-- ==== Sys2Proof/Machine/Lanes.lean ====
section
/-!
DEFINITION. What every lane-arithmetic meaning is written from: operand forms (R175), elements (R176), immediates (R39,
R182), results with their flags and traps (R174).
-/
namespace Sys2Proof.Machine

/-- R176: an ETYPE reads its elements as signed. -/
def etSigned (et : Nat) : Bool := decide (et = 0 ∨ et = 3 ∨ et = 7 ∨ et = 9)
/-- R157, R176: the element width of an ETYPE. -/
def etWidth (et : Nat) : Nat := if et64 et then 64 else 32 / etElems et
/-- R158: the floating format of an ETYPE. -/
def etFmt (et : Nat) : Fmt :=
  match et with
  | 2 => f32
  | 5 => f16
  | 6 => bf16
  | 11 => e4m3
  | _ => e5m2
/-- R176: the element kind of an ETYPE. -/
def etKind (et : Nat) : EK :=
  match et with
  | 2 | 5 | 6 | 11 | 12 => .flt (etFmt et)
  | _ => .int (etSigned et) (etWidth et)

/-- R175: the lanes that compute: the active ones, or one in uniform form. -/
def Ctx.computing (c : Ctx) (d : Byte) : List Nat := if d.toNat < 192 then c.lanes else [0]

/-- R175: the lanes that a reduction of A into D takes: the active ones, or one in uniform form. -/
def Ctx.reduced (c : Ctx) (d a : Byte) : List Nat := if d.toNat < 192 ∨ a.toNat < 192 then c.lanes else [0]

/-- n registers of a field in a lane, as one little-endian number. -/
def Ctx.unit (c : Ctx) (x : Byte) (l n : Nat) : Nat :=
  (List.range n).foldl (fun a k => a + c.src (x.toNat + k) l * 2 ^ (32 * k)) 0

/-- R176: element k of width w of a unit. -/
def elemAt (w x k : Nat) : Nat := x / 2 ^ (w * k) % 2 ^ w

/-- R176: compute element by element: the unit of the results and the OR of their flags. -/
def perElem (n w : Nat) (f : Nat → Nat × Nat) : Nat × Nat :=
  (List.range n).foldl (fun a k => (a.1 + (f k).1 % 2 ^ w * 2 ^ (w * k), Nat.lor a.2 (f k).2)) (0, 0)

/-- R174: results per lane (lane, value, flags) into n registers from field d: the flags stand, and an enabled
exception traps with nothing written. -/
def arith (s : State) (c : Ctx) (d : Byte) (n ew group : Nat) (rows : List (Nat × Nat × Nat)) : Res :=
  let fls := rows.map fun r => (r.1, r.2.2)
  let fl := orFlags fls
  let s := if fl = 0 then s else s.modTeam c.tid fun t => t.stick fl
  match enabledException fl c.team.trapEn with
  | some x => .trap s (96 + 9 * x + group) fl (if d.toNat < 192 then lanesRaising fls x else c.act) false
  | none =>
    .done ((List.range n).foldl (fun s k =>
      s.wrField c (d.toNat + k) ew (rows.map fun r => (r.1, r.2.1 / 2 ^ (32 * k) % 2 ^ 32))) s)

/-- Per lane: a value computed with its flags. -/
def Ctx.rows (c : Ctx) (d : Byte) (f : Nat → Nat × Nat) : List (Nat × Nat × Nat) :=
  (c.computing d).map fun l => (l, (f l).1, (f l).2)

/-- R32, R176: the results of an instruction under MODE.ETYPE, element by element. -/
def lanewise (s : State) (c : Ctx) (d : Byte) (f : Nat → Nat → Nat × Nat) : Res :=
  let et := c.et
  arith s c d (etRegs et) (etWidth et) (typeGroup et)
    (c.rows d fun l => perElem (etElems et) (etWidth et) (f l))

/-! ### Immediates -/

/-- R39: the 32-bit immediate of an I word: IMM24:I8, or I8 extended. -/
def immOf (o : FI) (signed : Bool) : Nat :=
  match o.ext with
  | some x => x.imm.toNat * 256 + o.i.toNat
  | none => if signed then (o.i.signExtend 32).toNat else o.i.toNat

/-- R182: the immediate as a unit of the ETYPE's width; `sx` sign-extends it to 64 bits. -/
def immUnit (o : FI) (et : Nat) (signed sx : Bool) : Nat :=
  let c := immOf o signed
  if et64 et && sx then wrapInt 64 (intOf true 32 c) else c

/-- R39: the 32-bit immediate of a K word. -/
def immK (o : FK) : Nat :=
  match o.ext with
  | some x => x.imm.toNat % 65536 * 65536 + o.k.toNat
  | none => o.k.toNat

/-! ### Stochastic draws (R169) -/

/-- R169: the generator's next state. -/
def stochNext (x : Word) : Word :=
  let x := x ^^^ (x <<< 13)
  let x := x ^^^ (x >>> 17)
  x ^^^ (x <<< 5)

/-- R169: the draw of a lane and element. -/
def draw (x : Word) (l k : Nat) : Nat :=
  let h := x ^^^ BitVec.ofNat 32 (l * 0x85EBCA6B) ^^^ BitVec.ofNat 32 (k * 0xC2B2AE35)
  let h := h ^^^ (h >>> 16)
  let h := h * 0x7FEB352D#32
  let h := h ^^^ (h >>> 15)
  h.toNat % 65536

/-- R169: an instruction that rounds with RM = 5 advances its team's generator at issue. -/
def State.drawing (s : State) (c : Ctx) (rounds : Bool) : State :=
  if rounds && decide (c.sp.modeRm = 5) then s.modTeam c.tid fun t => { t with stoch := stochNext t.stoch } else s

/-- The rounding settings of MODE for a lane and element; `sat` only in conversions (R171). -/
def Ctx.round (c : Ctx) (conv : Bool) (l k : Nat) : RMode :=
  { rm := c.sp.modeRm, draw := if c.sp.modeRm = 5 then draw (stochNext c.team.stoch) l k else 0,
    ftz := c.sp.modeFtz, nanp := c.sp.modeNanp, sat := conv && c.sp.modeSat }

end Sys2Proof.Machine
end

-=-=-=-=-

* Assignment
Once you have read through the entries, say how many of their lines include the string "computing" and give nothing but that number.

* Your response
2